-- ==== Sys2Proof/Machine/Bist.lean ====
section
/-!
DEFINITION. Self-test and repair (16_self_test_and_repair): runs and their scheduler, results and the soft-repair map, `BURN`, the debug levels
and the scan instructions. What a test finds comes from outside, as the failing bits and test points; what follows from it is here.
-/

namespace Sys2Proof.Machine
open Reg

def bistCmd : CmdReg := ⟨BIST_CMD_CODE, BIST_CMD_STATUS⟩
def dbgCmd : CmdReg := ⟨BIST_DBG_CMD_CODE, BIST_DBG_CMD_STATUS⟩

/-! ### Groups and the scheduler (R460, R463) -/

/-- Power in 0.1 W and longest time in µs of Yard group `g`; group 8's time follows its range. -/
def yardGroup (g : Nat) (s : State) : Nat × Nat :=
  [(18, 4000), (2, 1000), (14, 8000), (3, 500), (3, 2000), (1, 100), (1, 200), (2, 200), (20, s.get BIST_DRAM_LEN_LEN * 66 + 1000)].getD g (0, 0)

/-- Power and longest time of Stall group `g`. -/
def stallGroup (g : Nat) : Nat × Nat :=
  [(3, 200), (1, 100), (3, 500), (4, 2000), (3, 500), (2, 1000), (5, 2000), (4, 1000)].getD g (0, 0)

/-- Sum of the running groups' powers; each entry is (end, power). -/
def runPower (l : List (Nat × Nat)) : Nat := (l.map Prod.snd).sum

/-- Wait until a group of power `p` fits the budget: the earliest ends pass one after the other. -/
def schedWait (budget p : Nat) : Nat → Nat → List (Nat × Nat) → Nat × List (Nat × Nat)
  | 0, now, l => (now, l)
  | f + 1, now, l =>
    if runPower l + p ≤ budget then (now, l)
    else match l with
      | [] => (now, l)
      | a :: r =>
        let e := r.foldl (fun b x => min b x.1) a.1
        schedWait budget p f (max now e) (l.filter (fun x => decide (e < x.1)))

/-- The highest sum the scheduler reaches over groups in table order (R463). -/
def schedPeak (budget : Nat) : List (Nat × Nat) → Nat → List (Nat × Nat) → Nat
  | [], _, _ => 0
  | (p, d) :: r, now, l =>
    let (now, l) := schedWait budget p (l.length + 1) now l
    let l := l ++ [(now + d, p)]
    max (runPower l) (schedPeak budget r now l)

/-- Groups of a mask. -/
def groupsOf (k m : Nat) : List Nat := (List.range k).filter (fun g => bitAt m g)

/-- Groups of a run, in table order, as (power, time). -/
def runGroups (ym sm : Nat) (l : List Nat) (s : State) : List (Nat × Nat) :=
  (groupsOf 9 ym).map (fun g => yardGroup g s) ++ l.flatMap (fun _ => (groupsOf 8 sm).map stallGroup)

/-! ### The repair maps (R466 to R469) -/

/-- A memory group: its failing tiles are replaced. -/
def memoryGroup (d g : Nat) : Bool := if d = 0 then decide (g < 4) else g == 7

/-- Spare tiles of a memory (R467). -/
def spareTiles (d g : Nat) : Nat := if d = 0 then [4, 2, 8, 2].getD g 0 else 2

/-- Tile of 4 KiB that holds a word: 32-bit words, 64-bit in the Cellar. -/
def tileOf (f : BistFail) : Nat := if f.dom = 0 ∧ f.grp = 2 then f.addr.toNat / 512 else f.addr.toNat / 1024

/-- Domain, group, element of soft-map entry `j`. -/
def mapAt (j d g e : Nat) (s : State) : Bool :=
  s.flag (BIST_MAPj_VALID j) && s.get (BIST_MAPj_DOMAIN j) == d && s.get (BIST_MAPj_GROUP j) == g && s.get (BIST_MAPj_ELEM j) == e

/-- The soft-map entry for a tile (0 for an element). -/
def mapFind (d g e t : Nat) (s : State) : Option Nat := firstBelow 64 (fun j => mapAt j d g e s && s.get (BIST_MAPj_TILE j) == t)

/-- Fuse-map entry `i` names a domain, group and element. -/
def fuseAt (i d g e : Nat) (s : State) : Bool :=
  let w := s.get (BIST_FUSEj_W i)
  bitAt w 31 && bits w 26 4 == d && bits w 22 4 == g && bits w 18 4 == e

/-- The elements that share spare tiles with element `e`: each Yoke copy has its own, any other memory has them for all (R467). -/
def spareMates (d g e : Nat) : List Nat := if d = 0 ∧ g = 0 then [e] else List.range 16

/-- The lowest spare tile of the memory that neither map uses. -/
def spareFree (d g e : Nat) (s : State) : Option Nat :=
  let l := spareMates d g e
  firstBelow (spareTiles d g) (fun k =>
    (List.range 64).all (fun j => !(l.any (fun e => mapAt j d g e s) && s.get (BIST_MAPj_SPARE j) == k)) &&
    (List.range 64).all (fun i => !(l.any (fun e => fuseAt i d g e s) && bits (s.get (BIST_FUSEj_W i)) 14 4 == k)))

/-- A new soft-map entry; none is free: no repair. -/
def mapAdd (d g e spare tile : Nat) (s : State) : Option State :=
  (firstBelow 64 (fun j => !s.flag (BIST_MAPj_VALID j))).map (fun j =>
    let s := ((s.set (BIST_MAPj_VALID j) 1).set (BIST_MAPj_FUSED j) 0).set (BIST_MAPj_DOMAIN j) d
    let s := ((s.set (BIST_MAPj_GROUP j) g).set (BIST_MAPj_ELEM j) e).set (BIST_MAPj_SPARE j) spare
    s.set (BIST_MAPj_TILE j) tile)

/-- Whether soft-map entry `j` is the spare converter's, which stays where it is until device reset (R98). -/
def mapSpareConv (j : Nat) (s : State) : Bool :=
  s.flag BIST_SPARE_CONV_VALID && mapAt j (s.get BIST_SPARE_CONV_STALL + 1) 0 (s.get BIST_SPARE_CONV_C) s

/-- A run that tests group `g` of domain `d` renews its part of the map: entries that are not fused go (R467), but for the spare
converter's. -/
def mapRenew (d g : Nat) (s : State) : State :=
  s.each (List.range 64) (fun j s =>
    s.when (s.flag (BIST_MAPj_VALID j) && !s.flag (BIST_MAPj_FUSED j) && s.get (BIST_MAPj_DOMAIN j) == d && s.get (BIST_MAPj_GROUP j) == g &&
        !mapSpareConv j s)
      (fun s => ((((s.set (BIST_MAPj_VALID j) 0).set (BIST_MAPj_DOMAIN j) 0).set (BIST_MAPj_GROUP j) 0).set (BIST_MAPj_ELEM j) 0
        |>.set (BIST_MAPj_SPARE j) 0).set (BIST_MAPj_TILE j) 0))

/-- Replace the tile of a failing bit, unless it is replaced already. -/
def tileRepair (f : BistFail) (s : State) : State :=
  let d := f.dom.toNat
  let g := f.grp.toNat
  let e := f.elem.toNat
  if (mapFind d g e (tileOf f) s).isSome then s
  else match spareFree d g e s with
    | none => s
    | some k => (mapAdd d g e k (tileOf f) s).getD s

/-- Whether a failure is repaired. -/
def repaired (s : State) (f : BistFail) : Bool :=
  (mapFind f.dom.toNat f.grp.toNat f.elem.toNat (if memoryGroup f.dom.toNat f.grp.toNat then tileOf f else 0) s).isSome

/-- Failing elements of a group, in order. -/
def failing (d g : Nat) (l : List BistFail) : List Nat :=
  (List.range 16).filter (fun e => l.any (fun f => f.dom.toNat == d && f.grp.toNat == g && f.elem.toNat == e))

/-! ### Elements (R468) -/

/-- Spare monitor `k`'s byte. -/
def spareMon (k : Nat) (s : State) : Nat := bits (s.get BIST_SPARE_MON_S) (8 * k) 8
def setSpareMon (k v : Nat) (s : State) : State := s.set BIST_SPARE_MON_S (putBits (s.get BIST_SPARE_MON_S) (8 * k) 8 v)

/-- A free spare monitor. -/
def spareMonFree (s : State) : Option Nat := firstBelow 4 (fun k => !bitAt (spareMon k s) 7 && !bitAt (s.get BIST_SPARE_STAT_MON_FAIL) k)

/-- The spare monitors of Stall `n` that are not fused are free again (R125). -/
def spareMonRenew (n : Nat) (s : State) : State :=
  let s := s.each [0, 1, 2, 3] (fun k s =>
    let v := spareMon k s
    s.when (bitAt v 7 && !bitAt v 6 && bits v 4 2 == n) (fun s => setSpareMon k 0 (s.set (MON_Mm_STAT_SPARE n (v % 16)) 0)))
  s.each (List.range 12) (fun m s => s.set (MON_Mm_STAT_FAILED n m) 0)

/-- The causes and the event of a failed monitor without a spare (R126). -/
def monFailedRaise (n m : Nat) (s : State) : State :=
  if s.flag (MON_Mm_CFG_PROT n m) then raiseStallFault n 2 2 .stallSafe s else raiseStallFault n 2 3 .ride s

/-- Monitor `m` of Stall `n` fails its test (R125, R126); `boot`: its `PROT` is not loaded yet, and the cause follows the load. -/
def monRepair (boot : Bool) (n m : Nat) (s : State) : State :=
  match spareMonFree s with
  | some k =>
    let s := setSpareMon k (0x80 + 16 * n + m) (s.set (MON_Mm_STAT_SPARE n m) 1)
    let s := (mapAdd (n + 1) 2 m 0 0 s).getD s
    raiseStallFault n 2 1 .ride (raiseStall n 0x33 (s.when (s.flag (MON_Mm_CFG_EN n m)) (monStart n m)))
  | none =>
    let s := raiseStall n 0x34 (monFailedHold n m (s.set (MON_Mm_STAT_FAILED n m) 1))
    s.when (!boot) (monFailedRaise n m)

********

Problem: Up to and including the last line of the listing above, copy exactly every line from the one that contains "s.when (bitAt v" onward; leave out all others.

Output of the exercise:
    s.when (bitAt v 7 && !bitAt v 6 && bits v 4 2 == n) (fun s => setSpareMon k 0 (s.set (MON_Mm_STAT_SPARE n (v % 16)) 0)))
  s.each (List.range 12) (fun m s => s.set (MON_Mm_STAT_FAILED n m) 0)

/-- The causes and the event of a failed monitor without a spare (R126). -/
def monFailedRaise (n m : Nat) (s : State) : State :=
  if s.flag (MON_Mm_CFG_PROT n m) then raiseStallFault n 2 2 .stallSafe s else raiseStallFault n 2 3 .ride s

/-- Monitor `m` of Stall `n` fails its test (R125, R126); `boot`: its `PROT` is not loaded yet, and the cause follows the load. -/
def monRepair (boot : Bool) (n m : Nat) (s : State) : State :=
  match spareMonFree s with
  | some k =>
    let s := setSpareMon k (0x80 + 16 * n + m) (s.set (MON_Mm_STAT_SPARE n m) 1)
    let s := (mapAdd (n + 1) 2 m 0 0 s).getD s
    raiseStallFault n 2 1 .ride (raiseStall n 0x33 (s.when (s.flag (MON_Mm_CFG_EN n m)) (monStart n m)))
  | none =>
    let s := raiseStall n 0x34 (monFailedHold n m (s.set (MON_Mm_STAT_FAILED n m) 1))
    s.when (!boot) (monFailedRaise n m)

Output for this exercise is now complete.